According to one embodiment, the SUMO-rGOT chimeric protein is expressed in a host cell (e.g. bacterial cell), after which the SUMO entity is cleaved from the fusion protein, by a SUMO protease and the rGOTl is isolated and purified, as described in PCT publication no. WO/2016/157190, incorporated herein by reference in its entirety.

According to one embodiment, the rGOT is comprised in a protein preparation comprising Glutamate Oxaloacetate Transaminase 1 (GOT1) polypeptide molecules, wherein 100 % of the GOT1 polypeptide molecules have an alanine at position 1 of the GOT1 polypeptide, and wherein the GOT1 polypeptide molecules constitute at least 95% of the proteins in the preparation.

According to one embodiment, the protein constitutes at least 98 % of the molecules in the preparation.

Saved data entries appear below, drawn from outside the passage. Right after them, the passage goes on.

/-- The Plan Unit (Table 3-1, R80). -/
structure PlanUnit where
  build        : BuildState
  candidate    : Option Plan
  cursor       : Nat
  tallies      : Tallies
  walkEnd      : Time
  inForce      : Option Plan
  switchRecord : Option SwitchRecord
  deriving DecidableEq, Repr

/-! ## Sense Scanner -/

/-- Table 6-2: the scanner's mode. -/
inductive ScanMode where
  | single | continuous
  deriving DecidableEq, Repr

/-- Table 6-2: the standing trigger. -/
inductive Standby where
  | tick | free
  deriving DecidableEq, Repr

/-- R118: the triggers of a pass. -/
inductive Trigger where
  | tick | edge | arm
  deriving DecidableEq, Repr

/-- R118: a pass in progress: the channel being converted, when the pass started, when this conversion ends. -/
structure Activity where
  channel   : Nat
  passStart : Time
  convEnd   : Time
  deriving DecidableEq, Repr

/-- R120: a result slot. -/
structure Slot where
  value   : Nat
  fresh   : Bool
  overrun : Bool
  deriving DecidableEq, Repr

/-- The Sense Scanner (Table 6-2). -/
structure Scanner where
  first    : Nat
  last     : Nat
  mode     : ScanMode
  standing : Standby
  activity : Option Activity
  pending  : Option Trigger
  slots    : List Slot
  deriving DecidableEq, Repr

/-! ## Parameter Store -/

/-- R187: a write in progress. -/
structure StoreWrite where
  offset : Nat
  data   : List Byte
  due    : Time
  deriving DecidableEq, Repr

/-- The Parameter Store, the sampled straps, the level of RESET# and the programming port's output
(11_parameters_and_start_up.md). `resetLow` says that RESET# is low for a pin reset, which is in force while the part has its
supply (R184); `freeSince` is the end of the latest
power-on load or write, before which no access that is taken begins (R186); `portOut` holds the bytes driven on PDIO in the
access that began at `portAccess`. -/
structure Store where
  image      : List Byte
  working    : List Byte
  valid      : Bool
  digest     : Half
  differs    : Bool
  write      : Option StoreWrite
  role       : Role
  ph         : BitVec 2
  pos        : BitVec 4
  resetLow   : Bool
  freeSince  : Time
  portAccess : Option Time
  portOut    : List Byte
  deriving DecidableEq, Repr

/-! ## Cell Watch -/

/-- R95: the rest hold-off timer. -/
inductive RestTimer where
  | stopped
  | running (due : Time)
  | elapsed
  deriving DecidableEq, Repr

/-- Table 6-4: the arming check. -/
inductive ArmCheck where
  | idle | openWait | senseWait | closeWait | done
  deriving DecidableEq, Repr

According to one embodiment, the rGOT is comprised in a pharmaceutical composition comprising the protein preparation as the active agent and a pharmaceutically acceptable carrier.

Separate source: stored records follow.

-- ==== Sys2Proof/Machine/PhaseOps.lean ====
section
/-! DEFINITION. Entry to a phase: the effects of Table 2-3 on the station's own blocks (R30), one function for each block.
What an entry has the Bypass Controller, the arming check, the STEP decision and the catch do is in EnterOps.lean. -/

namespace Sys2Proof.Machine

/-- R30, R53, R66: a phase at whose entry the plan in force and the candidate are cleared. -/
def Phase.clearsPlan : Phase → Bool
  | .joining => true | .isolated => true | .tripped => true | .lockout => true
  | _ => false

/-- Table 2-3: a phase at whose entry the armed set and the refusal record are cleared. -/
def Phase.clearsArmed (p : Phase) : Bool := p.clearsPlan || p == .halted

/-! ## Leaving a phase -/

/-- R132, R180: leaving ARMING ends the arming check and the STEP decision; a STEP still waiting is withdrawn unless the
station goes on to RUNNING. -/
def State.leaveArming (p : Phase) (s : State) : State :=
  s.when (s.round.phase == .arming) fun s =>
    ((s.onWatch fun w => { w with check := .idle, sentArmed := false, sentRefused := false }).onPort
      fun q => { q with stepDecision := none }).when (p != .running) State.withdrawSteps

/-- R110: leaving CATCHING with the catch still ACTIVE abandons it. -/
def State.leaveCatching (s : State) : State := s.when (s.round.phase == .catching) State.abandonCatch

/-- R85, R177: leaving REVISING clears switch pending and withdraws the presented record. -/
def State.leaveRevising (s : State) : State :=
  s.when (s.round.phase == .revising && s.isLine) State.withdrawSwitch

/-! ## Entering a phase, block by block -/

/-- R30, R66, R79, R86: the Plan Unit at an entry to `p` from `p0`. -/
def PlanUnit.onEntry (p0 p : Phase) (u : PlanUnit) : PlanUnit :=
  let u := if p.clearsPlan then { u.discard with inForce := none }
    else if p = .halted ∧ p0 = .revising then u.discard else u
  if p.drives then u else { u with switchRecord := none }

/-- Table 2-9: the timer a phase starts, as a deadline. -/
def phaseDeadline (now : Time) (par : Params) : Phase → Option Time
  | .tripped => some (now + ms par.dwell)
  | .settling => some (now + ms par.settle)
  | .planning => some (now + ms par.agree)
  | .arming => some (now + ms par.arm)
  | .revising => some (now + ms par.revise)
  | _ => none

/-- Table 2-3: the trip-round flag after an entry. -/
def tripRoundAfter (p : Phase) (old : Bool) : Bool :=
  match p with
  | .tripped => true
  | .joining => false | .halted => false | .running => false | .lockout => false | .isolated => false
  | _ => old

/-- Table 2-3, R41: the deferred-change flag after an entry to `p` from `p0`. -/
def deferredAfter (p0 p : Phase) (old : Bool) : Bool :=
  match p with
  | .joining => false | .settling => false | .tripped => false | .lockout => false | .isolated => false
  | .halted => old || p0 == .revising
  | _ => old

/-- R37, R41: the run demand after an entry to `p` from `p0`. -/
def runDemandAfter (p0 p : Phase) (runReq old : Bool) : Bool :=
  match p with
  | .halted => old && !(p0 == .catching || p0 == .arming)
  | .running => old || runReq
  | _ => old

/-- Table 2-3: the Round Controller at an entry to `p`. -/
def Round.onEntry (now : Time) (par : Params) (p : Phase) (r : Round) : Round :=
  { r with
    phase := p
    resettle := if p = .halted ∨ p = .running then 0 else r.resettle
    tripTime := if p = .tripped then some now else r.tripTime
    armed := if p.clearsArmed then [] else r.armed
    refusal := if p.clearsArmed then .none else r.refusal
    early := if p.clearsPlan then [] else r.early
    tripRound := tripRoundAfter p r.tripRound
    deferred := deferredAfter r.phase p r.deferred
    runDemand := runDemandAfter r.phase p r.facts.runReq r.runDemand
    phaseTimer := phaseDeadline now par p
    joinLeft := if p = .joining then Config.joinTicks else r.joinLeft
    mismatchFlag := if p = .joining then false else r.mismatchFlag }

/-- R8, R24, R27: the Roster Unit at an entry to `p`. -/
def Roster.onEntry (p : Phase) (r : Roster) : Roster :=
  let r := { r with authority := if p = .joining then false else if p = .isolated then r.authority else true }
  if p.outside then
    { r with answerSent := false, answerOwed := false, diff := List.replicate Config.stations 0 }
  else r

/-- R151, R160: the BIF's own counts at an entry to `p`. -/
def Bif.onEntry (now : Time) (p : Phase) (u : Bif) : Bif :=
  { u with
    echoMisses := if p = .isolated then 0 else u.echoMisses
    isoClock := if p = .joining then now else u.isoClock }

/-- R101, R112, R113: the line station's catch record, retirement count and budget at an entry to `p` other than
TRIPPED. -/
def CatchUnit.onEntry (epoch : Half) (quietLimit : Nat) (p : Phase) (c : CatchUnit) : CatchUnit :=
  match p with
  | .running => c.budgetIdle
  | .halted =>
    let c := c.budgetIdle
    if c.record.epoch = some epoch ∧ c.record.outcome = .expired then { c with retire := quietLimit } else c
  | .lockout => (c.budgetIdle).resetRecord epoch
  | .isolated => (c.budgetIdle).resetRecord epoch
  | .joining => (c.budgetIdle).resetRecord epoch
  | _ => c

/-- R99: the trip context saved at an entry to TRIPPED, before the plan in force is cleared. -/
def State.contextOnEntry (p : Phase) (s : State) : State := s.when (p == .tripped) State.saveContext

/-- Table 2-3: every block's fields at an entry to `p`. -/
def State.blocksOnEntry (p : Phase) (s : State) : State :=
  let s1 := (s.onPlan (PlanUnit.onEntry s.round.phase p)).when p.clearsPlan State.clearRecord
  let s2 := (s1.onRound (Round.onEntry s.now s.params p)).onRoster (Roster.onEntry p)
  (s2.onBus (Bif.onEntry s.now p)).when s.isLine
    (State.onCatcher (CatchUnit.onEntry s.round.epoch s.params.quietLimit p))

/-- R26, R30, R155: what an entry to `p` from `p0` does to the queue: emptied on entry to a barred phase, else a STATE, and a
SUMMARY on the way from TRIPPED to SETTLING, the STATE first (log 39). -/
def State.framesOnEntry (p0 p : Phase) (s : State) : State :=
  ((s.when p.outside State.emptyQueue).queueState).when (p == .settling && p0 == .tripped) State.queueSummary

/-- R30: entry to a phase. -/
def State.enterBase (p : Phase) (s : State) : State :=
  ((((((s.leaveArming p).leaveCatching).leaveRevising).contextOnEntry p).blocksOnEntry p).framesOnEntry s.round.phase
    p).walkOnEntry p

end Sys2Proof.Machine
end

According to one embodiment, the rGOTl comprises an amino acid sequence at least 90 % homologous to SEQ ID NO: 3.

According to one embodiment, the rGOTl comprises an amino acid sequence at least 95 % homologous to SEQ ID NO: 3.

According to one embodiment, the rGOTl comprises an amino acid sequence at least 99 % homologous to SEQ ID NO: 3.

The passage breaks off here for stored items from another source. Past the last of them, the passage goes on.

-- ==== Sys2Proof/Machine/WatchOps.lean ====
section
/-! DEFINITION. Cell Watch (R122 to R134): limits, hard and soft faults, the in-band count and the readmission trigger, the
arming check's start and evaluation, the standing in a revision (R81), the join assertion's content (R11) and the fault
reset. Cell role only. -/

namespace Sys2Proof.Machine

/-! ## Hard faults (R125) -/

/-- R125: a hard fault of class BRIDGE, CELL or LINK_HIGH: with the latch empty, in the order latch, check, CLOSE, owner
write, alarm (log 32). -/
def State.hardFault (k : FaultClass) (s : State) : State :=
  if s.watch.latch.isEmpty then
    ((((s.onWatch fun w => (w.latchLeading k).endCheck).closeCmd).ownerWrite .faulted k)).localAlarm k
  else s.onWatch (Watch.latchAlso k)

/-- R123: the class of a fault input. -/
def hardClassOf : FaultInput → FaultClass
  | .bridge => FaultClass.bridge
  | .cell => FaultClass.cell

/-- R123: the filtered level of a fault input. -/
def Watch.level (i : FaultInput) (w : Watch) : Option Bool :=
  match i with
  | .bridge => w.bridgeFlt
  | .cell => w.cellFlt

/-- R123: the filtered level of a fault input replaced. -/
def Watch.setLevel (i : FaultInput) (a : Bool) (w : Watch) : Watch :=
  match i with
  | .bridge => { w with bridgeFlt := some a }
  | .cell => { w with cellFlt := some a }

/-- R123: a filtered change of a fault input: an EDGE trigger, and a hard fault when found asserted. A level already held
is no change. -/
def State.faultInput (i : FaultInput) (a : Bool) (s : State) : State :=
  if !s.isCell || s.watch.level i == some a then s
  else
    ((s.onWatch (Watch.setLevel i a)).onScanner (Scanner.trigger s.now .edge)).when a (State.hardFault (hardClassOf i))

/-! ## Limits (R124) -/

/-- Table 6-5: the values of a pass. -/
structure PassValues where
  ch0 : Nat
  ch1 : Nat
  ch2 : Nat
  ch3 : Nat
  deriving DecidableEq, Repr

/-- R120: the values of the four slots. -/
def Scanner.values (c : Scanner) : PassValues :=
  ⟨(c.slot 0).value, (c.slot 1).value, (c.slot 2).value, (c.slot 3).value⟩

/-- Table 6-5: trip high. -/
def condTripHigh (p : Params) (v : PassValues) : Bool := decide (p.tripHigh < v.ch0)
/-- Table 6-5: link low. -/
def condLinkLow (p : Params) (v : PassValues) : Bool := decide (v.ch0 < p.linkLow)
/-- Table 6-5: heat. -/
def condHeat (p : Params) (v : PassValues) : Bool := decide (p.heatHigh < v.ch2)
/-- Table 6-5: supply. -/
def condSupply (p : Params) (v : PassValues) : Bool := decide (v.ch1 < p.supplyLow)
/-- Table 6-5: input. -/
def condInput (p : Params) (v : PassValues) : Bool := decide (v.ch3 < p.inputLow)

/-- R124: every channel of the pass is in band. -/
def inBandPass (p : Params) (v : PassValues) : Bool :=
  !(condTripHigh p v || condLinkLow p v || condHeat p v || condSupply p v || condInput p v)

/-- R124: a limit count after a pass. -/
def countAfter (persist : Nat) (cond : Bool) (n : Nat) : Nat := if cond then min (n + 1) persist else 0

/-- R124: the pass at which a count first reaches PERSIST. -/
def assertsNow (persist : Nat) (cond : Bool) (n : Nat) : Bool :=
  decide (n < persist) && countAfter persist cond n == persist

/-- R124: the limit counts after a pass. -/
def Watch.counted (p : Params) (v : PassValues) (w : Watch) : Watch :=
  { w with
    tripHigh := countAfter p.persist (condTripHigh p v) w.tripHigh
    linkLow := countAfter p.persist (condLinkLow p v) w.linkLow
    heat := countAfter p.persist (condHeat p v) w.heat
    supply := countAfter p.persist (condSupply p v) w.supply
    input := countAfter p.persist (condInput p v) w.input }

/-- R124, R127: the lowest soft class that asserts at a pass, given the counts before it. -/
def softAssertion (p : Params) (v : PassValues) (w : Watch) : Option FaultClass :=
  if assertsNow p.persist (condLinkLow p v) w.linkLow then some FaultClass.linkLow
  else if assertsNow p.persist (condHeat p v) w.heat then some FaultClass.heat
  else if assertsNow p.persist (condSupply p v) w.supply then some FaultClass.supply
  else if assertsNow p.persist (condInput p v) w.input then some FaultClass.input
  else none

/-! ## Soft faults (R127, R128) -/

/-- Table 11-1 note 2: the soft mask gives a class WITHDRAW. -/
def withdrawMask (mask : Byte) (k : FaultClass) : Bool :=
  if k = FaultClass.linkLow then mask.getLsbD 0
  else if k = FaultClass.heat then mask.getLsbD 1
  else if k = FaultClass.supply then mask.getLsbD 2
  else if k = FaultClass.input then mask.getLsbD 3
  else false

/-- R128: CLOSE if not CLOSED. -/
def State.closeUnlessClosed (s : State) : State := s.when (s.bypass.state != .closed) State.closeCmd

/-- Table 6-6: the effect of a classified soft fault, by the phase and the role held when it was classified. -/
def State.softEffect (p : Phase) (role : CellRole) (k : FaultClass) (s : State) : State :=
  if p.drives then
    if role.isActive then
      if withdrawMask s.params.softMask k then s else (s.closeCmd).localAlarm k
    else s.closeUnlessClosed
  else if p = .arming then
    if role.isActive ∨ role = .spare then (s.checkRefused k.byte).closeCmd else s.closeUnlessClosed
  else s.closeCmd

/-- R127: an assertion is classified only with the entry LIVE, authority active and the latch empty. -/
def State.softClassified (s : State) : Bool := s.ownCond .live && s.roster.authority && s.watch.latch.isEmpty

/-- R127, R128: a soft fault: RESTING with the class, then its effect. -/
def State.softFault (k : FaultClass) (s : State) : State :=
  s.when s.softClassified fun s => (s.ownerWrite .resting k).softEffect s.round.phase s.cellRole k

/-! ## Readmission (R95, R96) -/

/-- R96: the readmission trigger is met. -/
def State.readmissionMet (s : State) : Bool :=
  s.isCell && (s.round.phase == .halted || s.round.phase == .running) && s.ownCond .resting
    && s.watch.rest == .elapsed && s.watch.inBand == s.params.persist && s.watch.latch.isEmpty

/-- R96: the readmission trigger tested. -/
def State.testReadmission (s : State) : State :=
  s.when s.readmissionMet fun s => s.ownerWrite .live FaultClass.none

/-! ## The arming check (R129 to R131) -/

/-- R130 step 3: the values lie in the arming bands. -/
def armingBand (p : Params) (v : PassValues) : Bool :=
  decide (p.armLow ≤ v.ch0) && decide (v.ch0 ≤ p.armHigh) && decide (p.supplyLow < v.ch1)
    && decide (p.inputLow < v.ch3) && decide (v.ch2 < p.heatHigh)

/-- R130: a pass that started at a moment serves the check. -/
def Watch.servedBy (start : Time) (w : Watch) : Bool :=
  w.check == .senseWait &&
  match w.armRequest with
  | some t => decide (t ≤ start)
  | none => false

/-- R130 step 3: the check evaluated at the end of the pass that serves it. -/
def State.evaluateCheck (v : PassValues) (s : State) : State :=
  if armingBand s.params v && s.watch.latch.isEmpty then s.checkArmed
  else ((s.checkRefused FaultClass.refused.byte).ownerWrite .resting FaultClass.refused).closeCmd

/-- R130 step 1: an active cell's check begins. -/
def State.beginActive (s : State) : State :=
  if s.bypass.state = .opened then s.senseStep
  else (s.onWatch fun w => { w with check := .openWait }).openCmd .arm

/-- R131: a spare cell's check begins. -/
def State.beginSpare (s : State) : State :=
  if s.bypass.state = .closed then s.checkArmed
  else (s.onWatch fun w => { w with check := .closeWait }).closeCmd

/-- R129: the test at the start of a check: LIVE with an empty latch goes on; otherwise REFUSED with the entry's class
(the leading class where a LIVE entry stands beside a latch: log 23) and the CLOSE of a refused check (R142, log 45). -/
def State.beginCheck (go : State → State) (s : State) : State :=
  match s.ownEntry with
  | some e =>
    if e.cond = .live then if s.watch.latch.isEmpty then go s else (s.checkRefused s.watch.leading.byte).closeCmd
    else (s.checkRefused e.cls.byte).closeCmd
  | none => s

/-- R129: the arming check started on entry to ARMING, by the role in the plan in force. -/
def State.startCheck (s : State) : State :=
  let s1 := s.onWatch fun w => { w with check := .idle, sentArmed := false, sentRefused := false }
  match s1.cellRole with
  | .active _ => s1.beginCheck State.beginActive
  | .spare => s1.beginCheck State.beginSpare
  | .out => s1
  | .none => s1

/-! ## The end of a pass (R124) -/

/-- R95: the in-band count after a pass. -/
def Watch.banded (persist : Nat) (inBand : Bool) (w : Watch) : Watch :=
  { w with inBand := if inBand then min (w.inBand + 1) persist else 0 }

/-- R124: the assertions of a pass handled, trip high first. `w` is Cell Watch before the pass. -/
def State.handleAssertions (w : Watch) (v : PassValues) (s : State) : State :=
  let s1 := s.when (assertsNow s.params.persist (condTripHigh s.params v) w.tripHigh)
    (State.hardFault FaultClass.linkHigh)
  match softAssertion s.params v w with
  | some k => s1.softFault k
  | none => s1

/-- R124: a pass end with a valid working copy: counts, assertions, the in-band count, readmission, the arming check. -/
def State.classifyPass (start : Time) (v : PassValues) (s : State) : State :=
  let s1 := (s.onWatch (Watch.counted s.params v)).handleAssertions s.watch v
  let s2 := (s1.onWatch (Watch.banded s.params.persist (inBandPass s.params v))).testReadmission
  s2.when (s2.watch.servedBy start) (State.evaluateCheck v)

/-- R120, R122, R124: Cell Watch takes the four slots at a pass end; without limits it classifies nothing. -/
def State.passEnd (start : Time) (s : State) : State :=
  let v := s.scanner.values
  ((s.onScanner Scanner.takeAll).onWatch fun w => { w with passSeen := true }).when s.store.valid
    (State.classifyPass start v)

/-! ## The join assertion's content (R11, R124) -/

/-- R124: the soft standing Cell Watch reports at the join assertion: a class when out of band. -/
def Watch.softStanding (w : Watch) : Option FaultClass :=
  if !w.passSeen then some FaultClass.refused
  else if 0 < w.linkLow then some FaultClass.linkLow
  else if 0 < w.heat then some FaultClass.heat
  else if 0 < w.supply then some FaultClass.supply
  else if 0 < w.input then some FaultClass.input
  else if 0 < w.tripHigh then some FaultClass.refused
  else none

/-- R11: the line station's latest STATE shows RUNNING or REVISING. -/
def State.lineDrives (s : State) : Bool :=
  match (s.heardAt 0).state with
  | some h => h.phase.drives
  | none => false

/-- R11: the content the join assertion gives the own entry. -/
def State.assertedContent (s : State) : Condition × FaultClass :=
  if !s.watch.latch.isEmpty then (.faulted, s.watch.leading)
  else if s.lineDrives then (.resting, FaultClass.isolation)
  else
    match s.watch.softStanding with
    | some k => (.resting, k)
    | none => (.live, FaultClass.none)

/-- R11, R141: the join assertion. -/
def State.joinAssertion (s : State) : State :=
  match s.ownIndex with
  | some i => (s.assertEntry i s.assertedContent.1 s.assertedContent.2).followFaulted
  | none => s

/-! ## Standing in a revision (R81) -/

/-- R81: a cell's standing in a revision. The table has no row for a RESTING entry of role NONE: the model gives it the
standing of one out of the string, which escalates nothing (log 53). -/
def State.standing (s : State) : Standing :=
  match s.ownEntry with
  | some e =>
    match e.cond with
    | .resting => if s.cellRole.isActive then .withdrawing else .restingOut
    | .live => if s.cellRole.isActive ∨ s.cellRole = .spare then .inService else .readmitting
    | .faulted => .hardFault
    | .bypassed => .hardFault
    | .silent => .none
  | none => .none

/-- R93, R94: the alarm a withdraw that is not agreed requests, in the class of the own entry. -/
def State.escalate (s : State) : State :=
  match s.ownEntry with
  | some e => s.when (s.standing == .withdrawing && s.round.phase.drives) (State.localAlarm e.cls)
  | none => s

/-! ## Fault reset (R134) -/

/-- R134: the cause of a latched class is clear. -/
def Watch.causeClear (feedback : Option Bool) (w : Watch) (k : Nat) : Bool :=
  if k = 1 then w.bridgeFlt != some true
  else if k = 2 then w.cellFlt != some true
  else if k = 3 then w.tripHigh == 0
  else feedback == some true

/-- R134: the classes that stay latched. -/
def Watch.remaining (feedback : Option Bool) (w : Watch) : List Nat := w.latch.filter fun k => !w.causeClear feedback k

/-- R134: a fault reset at a cell whose entry is BYPASSED. -/
def State.resetBypassed (s : State) : State :=
  match s.watch.remaining s.bypass.feedback with
  | [] => (s.onWatch fun w => { w with latch := [], leading := FaultClass.none }).ownerWrite .live FaultClass.none
  | k :: rest =>
    if (k :: rest).contains s.watch.leading.toNat then s.onWatch fun w => { w with latch := k :: rest }
    else
      (s.onWatch fun w => { w with latch := k :: rest, leading := BitVec.ofNat 4 k }).ownerWrite .bypassed
        (BitVec.ofNat 4 k)

/-- R134: a fault reset handed to Cell Watch. -/
def State.faultReset (s : State) : State := s.when (s.ownCond .bypassed) State.resetBypassed

end Sys2Proof.Machine
end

According to one embodiment, the rGOTl comprises the amino acid sequence as set forth in SEQ ID NO: 3.

According to one embodiment, the rGOTl comprises the nucleic acid sequence as set forth in SEQ ID NO: 1 or 2.

According to one embodiment, rGOTl comprises an enzymatic activity of at least 500 U/L per 1 mg of purified rGOT. Determination of enzymatic activity can be carried out using any method known in the art, such as by a Reflotron strip assay (Roche, Basel, Switzerland).

The agent which reduces blood glutamate levels and enhances brain to blood glutamate efflux of some embodiments of the invention can be administered to a subject using any one of several suitable administration modes which are further described hereinbelow with respect to the pharmaceutical compositions of the present invention.

The agent utilized by the method of the present invention can be administered to an individual subject per se, or as part of a pharmaceutical composition where it is mixed with a pharmaceutically acceptable carrier. As used herein a "pharmaceutical composition" refers to a preparation of one or more of the active ingredients described hereinabove along with other components such as physiologically suitable carriers and excipients, penetrants etc. The purpose of a pharmaceutical composition is to facilitate administration of a compound to an organism.

Herein the term "active ingredient" refers to the preparation accountable for the biological effect (e.g., the glutamate modifying enzyme).

Hereinafter, the phrases "physiologically acceptable carrier" and pharmaceutically acceptable carrier" are interchangeably used refer to a carrier or a diluent that does not cause significant irritation to an organism and does not abrogate the biological activity and properties of the administered compound. An adjuvant is included under these phrases. One of the ingredients included in the pharmaceutically acceptable carrier can be, for example, polyethylene glycol (PEG), a biocompatible polymer with a wide range of solubility in both organic and aqueous media (Mutter et al. (1979).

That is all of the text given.